Contract law

We represent midsize and industrial companies as well as suppliers concerning all contract law issues.

Collaboration in international transactions normally begins with the conclusion of a non-disclosure agreement or NDA. These nondisclosure agreements must be reviewed with particular care since they can contain language that under some circumstances cannot be renegotiated later. These might include, for example: contractual penalties that can accrue repeatedly and add up to €1 million or more; transfers of patent rights before it is clear whether there will actually be collaboration; the choice to apply laws about which one has no knowledge (e.g. the law of Singapore or Australia); or an arbitration clause that forfeits access to normal legal remedies.

The conclusion of the nondisclosure agreement is often followed by a „letter of intent“ (LOI). Here, too, there must be a review on a case-by-case basis whether this should be a nonbinding document or whether non-adherence to the letter of intent could trigger compensatory damage obligations or obligations to reimburse expenses. Depending upon the project, expenses can run into the hundreds of thousands of euros. According to the German Supreme Court, there must be a case-by-case review to determine whether binding agreements were actually made, i.e. whether a preliminary contract or perhaps even a binding primary contract was concluded.

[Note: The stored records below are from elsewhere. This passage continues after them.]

-- ==== Sys2Proof/Machine/Compare.lean ====
section
/-! DEFINITION. Inspection's compare (R277 to R283): what one camera line adds to its frame, and the early deliveries. -/

namespace Sys2Proof.Machine

/-! ### Camera lines and the sets in force -/

def CamAt.le (a b : CamAt) : Bool := a.chain < b.chain || (a.chain = b.chain && a.q ≤ b.q)
def CamAt.lt (a b : CamAt) : Bool := a.chain < b.chain || (a.chain = b.chain && a.q < b.q)

/-- The slot active at a camera line, and its set (R272). -/
def CamSt.slotAt (x : CamSt) (l : CamAt) : Option Nat := (x.acts.find? (fun a => a.1.le l)).map (·.2)
def CamSt.setAt (x : CamSt) (l : CamAt) : Option (List Byte) :=
  ((x.slotAt l).bind (fun n => x.sets.lookup n)).map (·.bytes)

/-- Whether a camera line is SETTLING (R272). -/
def CamSt.settlingAt (x : CamSt) (l : CamAt) : Bool :=
  x.settling.any (fun e => e.start.le l && (match e.stop with
    | some z => l.lt z
    | none => true))

/-- A port's stream. -/
def State.stream (s : State) (p : Nat) : Stream :=
  { px := s.get (Reg.CAM_P_FMT.PX p), comps := s.camComps p, bits := s.camBits p,
    tri := if s.get (Reg.CAM_P_FMT.FORMAT p) = 2 then [0, s.get (Reg.CAM_P_FMT.TRI1 p), s.get (Reg.CAM_P_FMT.TRI2 p)] else [] }

/-- The raw components about a line (R273): those of the line, of the seven buffered before it and of the ones that wait. -/
def CamSt.rawAt (x : CamSt) (comps : Nat) (l : CamLine) : RawAt := fun d p c =>
  let want : Int := l.at_.q + d
  let line := if d = 0 then some l
    else (x.past ++ x.lines).find? (fun y => y.at_.chain = l.at_.chain && decide ((y.at_.q : Int) = want))
  (line.bind (·.px)).map (fun px => px.getD (p * comps + c) 0)

/-! ### The predicted image (R277 to R279) -/

/-- PV_j(q): the code of a column's volume. -/
def pvCode (g v : Nat) : Nat := min 3 ((3 * v + 127 * g) / (255 * g))

/-- The paper white of component `c` of a port. -/
def State.white (s : State) (p c : Nat) : Int :=
  match c with
  | 0 => s.get (Reg.INS_WHITE_A.W0 p)
  | 1 => s.get (Reg.INS_WHITE_A.W1 p)
  | _ => s.get (Reg.INS_WHITE_B.W2 p)

def State.insAbs (s : State) (b c : Nat) : Nat := bits (s.get (Reg.INS_BAR_ABS.VAL b)) (8 * c) 8

/-- A column's XPOS at a chain line: that of its printer, and of its even row's nozzle where it has none. -/
def State.columnXpos (s : State) (g c m : Nat) : Int :=
  let n := if s.printerAt g c m = 2 then g + 1536 else g
  s.rampedAt n 7 c m (fun w => (eXpos w : Int))

/-- A column of a bar at a camera line: its GN, its code, and its pixel. -/
structure ColView where
  gn : Nat
  pv : Nat
  x  : Int
  px : Nat

/-- A bar at a camera line: its columns with ink. -/
structure BarView where
  bar  : Nat
  cols : List ColView

/-- The bars that port `p` views. -/
def State.viewBars (s : State) (p : Nat) : List Nat := s.insBars.filter (fun b => bit (s.get (Reg.INS_BAR_CFG.CAMMASK b)) p)

/-- What the columns have received at a camera line (R277). -/
def State.volsAt (s : State) (l : CamAt) : List Vol := s.ins.vols.filter (fun e => e.chain = l.chain && e.q = l.q)

/-- The columns with ink at a camera line, on the map of a set. -/
def State.barViews (s : State) (p : Nat) (set : List Byte) (l : CamAt) : List BarView :=
  let g := s.lineGroup
  let vols := s.volsAt l
  (s.viewBars p).map (fun b =>
    ⟨b, (vols.filter (·.bar = b)).filterMap (fun e =>
      let x := s.columnXpos e.gn l.chain (l.q * g)
      let pv := pvCode g e.sum
      if pv = 0 then none else (floorPixel set x).map (fun px => ⟨e.gn, pv, x, px⟩))⟩)

/-- cov_b(p). -/
def State.cov (s : State) (v : BarView) (p : Int) : Nat :=
  min 255 (s.get (Reg.INS_BAR_CFG.KCOV v.bar) * ((v.cols.filter (fun x => (x.px : Int) = p)).map (·.pv)).sum / 16)

/-- T_b,c(p). -/
def State.transmit (s : State) (v : BarView) (c : Nat) (p : Int) : Nat :=
  let spr := s.get (Reg.INS_BAR_CFG.SPR v.bar)
  let cs := (spr * (s.cov v (p - 1) + s.cov v (p + 1)) + (256 - 2 * spr) * s.cov v p) / 256
  256 - s.insAbs v.bar c * cs / 256

/-- Ŷ_c(p). -/
def State.yhat (s : State) (port : Nat) (vs : List BarView) (c : Nat) (p : Int) : Int :=
  vs.foldl (fun y v => sar (y * s.transmit v c p) 8) (s.white port c)

/-! ### Column measures (R280) -/

/-- Icol_j. -/
def State.colInk (s : State) (port : Nat) (b c : Nat) (pv : Nat) : Int :=
  let spr := s.get (Reg.INS_BAR_CFG.SPR b)
  let cov := pv * s.get (Reg.INS_BAR_CFG.KCOV b) / 16 * (256 - 2 * spr) / 256
  sar (s.white port c * (s.insAbs b c * cov / 256 : Nat)) 8

/-- Change one element of an association list, a new one at its start value. -/
def upsert {α : Type} (l : List (Nat × α)) (k : Nat) (dflt : α) (f : α → α) : List (Nat × α) :=
  Sparse.insert k (f ((l.lookup k).getD dflt)) l

/-- A line as the compare sees it: its frame's port, place, set, views and reflectances. -/
structure LineView where
  port : Nat
  at_  : CamAt
  set  : List Byte
  views : List BarView
  y    : Nat → Nat → Int

/-- The residual r of component `c` at a pixel. -/
def State.residual (s : State) (v : LineView) (c : Nat) (p : Nat) : Int :=
  s.yhat v.port v.views c p - v.y p c

/-- Whether a column contributes at a line (R274, R280). -/
def State.contributes (s : State) (v : LineView) (b : BarView) (c : Nat) (x : ColView) : Bool :=
  let others := v.views.filter (fun o => o.bar ≠ b.bar)
  let prod := (others.map (fun o => s.transmit o c x.px)).foldl (· * ·) 1
  c < setComps v.set && seesX v.set x.x && 1 ≤ x.px && x.px + 1 < setPx v.set && 230 * 256 ^ others.length ≤ 256 * prod

/-- What a contributing line adds to its column: N, E, C and X. -/
def State.colAdd (s : State) (v : LineView) (b c : Nat) (x : ColView) (m : ColSums) : ColSums :=
  let r := s.residual v c x.px
  { m with
    n := m.n + 1, e := m.e + x.pv * r, c := m.c + x.pv * s.colInk v.port b c x.pv,
    x := m.x + x.pv * (s.residual v c (x.px + 1) - s.residual v c (x.px - 1)) }

/-- The nozzle that printed most of a frame's lines in column `g` (R164). -/
def BarFrame.nozzle (b : BarFrame) (g : Nat) : Nat := if 0 ≤ (b.sides.lookup g).getD 0 then g else g + 1536

/-- A delivery to the health unit, unless the nozzle settles (R164). -/
def State.delivery (s : State) (gn : Nat) (miss : Bool) (d x : Int) : State :=
  let k := gn / 1536
  let off : Bool := match (s.rowSt k).chain with
    | some c => s.settling gn c (s.rowP k).toNat (s.rowP k).toNat
    | none => false
  if off then s else s.deliver gn miss d x

/-- The streak window of a column (R282): an early delivery where its ratio falls to the miss threshold. -/
def State.streak (s : State) (p c : Nat) (v : LineView) (b : Nat) (x : ColView) (m : ColSums) (bf : BarFrame) : Bool × State :=
  if !s.flag Reg.INS_CTRL.STREAK_EN then (false, s)
  else
    let e := x.pv * s.residual v c x.px
    let i := x.pv * s.colInk p b c x.pv
    let win := (((e, i) :: ((s.cam p).wins.lookup x.gn).getD []).take (s.get Reg.INS_STREAK.WIN))
    let s := s.setCam p (fun y => { y with wins := Sparse.insert x.gn win y.wins })
    let es := (win.map (·.1)).sum
    let cs := (win.map (·.2)).sum
    let low := 0 < cs && 256 * es ≤ -(s.get Reg.INS_CFG.MISS_FRAC : Int) * cs && s.get Reg.INS_CFG.MIN_N ≤ 4 * win.length
    if !low || m.early then (false, s)
    else
      let s := (s.delivery (bf.nozzle x.gn) true (-128) 0).count (Reg.INS_CNT.CNT 2)
      (true, s.post (ev Code.ST_INS_STREAK srcINS none none (s.dataColumn x.gn)))

/-! ### Frames -/

/-- The frame of a camera line. -/
def frameNo (q : Nat) : Nat := q / 4096

/-- The frame of a line, opened where it is not (R269); a chain that has ended has none. -/
def State.openFrame (s : State) (p : Nat) (l : CamAt) : State :=
  match s.chain? l.chain with
  | none => s
  | some c =>
    if (s.cam p).frames.any (fun f => f.chain = l.chain && f.no = frameNo l.q) then s
    else
      let job := ((s.jobAt l.chain (frameNo l.q * 4096 * s.lineGroup)).map (·.id)).getD 0
      s.setCam p (fun x => { x with frames := x.frames ++ [{ chain := l.chain, no := frameNo l.q, pitch := c.refPitch, job := job }] })

/-- Change a line's frame. -/
def State.setFrame (s : State) (p : Nat) (l : CamAt) (f : CamFrame → CamFrame) : State :=
  s.setCam p (fun x => { x with
    frames := x.frames.map (fun y => if y.chain = l.chain && y.no = frameNo l.q then f y else y) })

def State.frame? (s : State) (p : Nat) (l : CamAt) : Option CamFrame :=
  (s.cam p).frames.find? (fun f => f.chain = l.chain && f.no = frameNo l.q)

/-- The lines of the frame that each nozzle of the port's bars printed at a camera line (R164). -/
def State.creditLine (s : State) (p : Nat) (l : CamAt) : State :=
  let vols := (s.volsAt l).filter (fun e => (s.viewBars p).contains e.bar)
  s.when (vols ≠ []) (fun s => s.setFrame p l (fun f => { f with
    bars := vols.foldl (fun bars e => upsert bars e.bar {} (fun bf => { bf with sides := upsert bf.sides e.gn 0 (· + e.side) })) f.bars }))

/-- Tell an event once in a frame: bit 0 a skip, 1 a missing line, 2 a stray. -/
def State.tellOnce (s : State) (p : Nat) (l : CamAt) (i code : Nat) : State :=
  match s.frame? p l with
  | none => s
  | some f =>
    if bit f.told i then s
    else (s.setFrame p l (fun f => { f with told := f.told + 2 ^ i })).post (ev code (srcCP p))

/-- One bar of a line (R280, R282, R285): every column with ink, then A_meas and A_pred. -/
def State.compareBar (s : State) (v : LineView) (b : BarView) : State :=
  let p := v.port
  let c := s.get (Reg.INS_BAR_CFG.CH b.bar)
  let xs := b.cols.filter (s.contributes v b c)
  let s := s.each xs (fun x s =>
    match s.frame? p v.at_ with
    | none => s
    | some f =>
      let bf := (f.bars.lookup b.bar).getD {}
      let m := s.colAdd v b.bar c x ((bf.cols.lookup x.gn).getD {})
      let (told, s) := s.streak p c v b.bar x m bf
      s.setFrame p v.at_ (fun f => { f with
        bars := upsert f.bars b.bar {} (fun bf => { bf with
          cols := Sparse.insert x.gn { m with early := m.early || told } bf.cols }) }))
  let ps := (xs.map (·.px)).eraseDups
  let meas := (ps.map (fun q => s.white p c - v.y q c)).sum
  let pred := (ps.map (fun (q : Nat) => s.white p c - s.yhat p v.views c q)).sum
  s.when (ps ≠ []) (fun s => s.setFrame p v.at_ (fun f => { f with
    bars := upsert f.bars b.bar {} (fun bf => { bf with lines := bf.lines ++ [(v.at_.q, (meas, pred))] }) }))

/-- The pixels of a line that carry a mark without predicted ink (R283). -/
def State.foreignPixels (s : State) (v : LineView) : List Nat :=
  (List.range (setPx v.set)).filter (fun q => 1 ≤ q && q + 1 < setPx v.set
    && (List.range (setComps v.set)).any (fun c =>
      let w := s.white v.port c
      w = s.yhat v.port v.views c q && w ≤ 8 * (w - v.y q c)))

/-- Add a value to the sums of a component of y. -/
def YSums.add (a : Option YSums) (y : Nat) : YSums :=
  match a with
  | none => ⟨1, y, y, y⟩
  | some a => ⟨a.n + 1, a.sum + y, min a.lo y, max a.hi y⟩

/-- A line's y in its frame's sums (R288). -/
def State.ySums (s : State) (v : LineView) : State :=
  s.setFrame v.port v.at_ (fun f => { f with
    ys := (List.range (setComps v.set)).foldl (fun ys c =>
      (List.range (setPx v.set)).foldl (fun ys q => Sparse.insert c (YSums.add (ys.lookup c) (v.y q c).toNat) ys) ys) f.ys })

/-- A line as the pipeline gives it, with the active set (R273). -/
def State.lineView (s : State) (p : Nat) (l : CamLine) (set : List Byte) : LineView :=
  let st := s.stream p
  let ys := (List.range st.px).map (stage st set ((s.cam p).rawAt st.comps l) 4)
  ⟨p, l.at_, set, s.barViews p set l.at_, fun q c => (ys.getD q []).getD c 0⟩

/-- A line that is neither absent nor SETTLING in the compare (R279 to R283). -/
def State.compareLine (s : State) (v : LineView) : State :=
  let s := s.ySums v
  if !s.ins.active.contains v.at_.chain || v.views = [] then s
  else
    let s := s.each v.views (fun b s => s.compareBar v b)
    let fs := s.foreignPixels v
    s.setFrame v.port v.at_ (fun f => { f with foreign := fs.foldl (fun m q => upsert m q 0 (· + 1)) f.foreign })

end Sys2Proof.Machine
end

Normally, negotiations for concluding a quality assurance agreement (QSV) will proceed closely thereafter. This quality assurance contract can very quickly trigger compensatory damage obligations on the part of suppliers, e.g. where the supplier commits to quality assurance methods that the supplier firm does not actually use. In addition, the supplier’s compensatory damage liability can be predicated on meeting quality goals to which it has committed but which it is technically incapable of achieving.

In addition to the documents referred to above, we will assist you in drafting, reviewing or negotiating the actual supplier contracts, master contracts and framework contracts.

We can, of course, represent you with regard to any subsequent disputes both out of court as well as in independent evidence gathering or in in-court proceedings.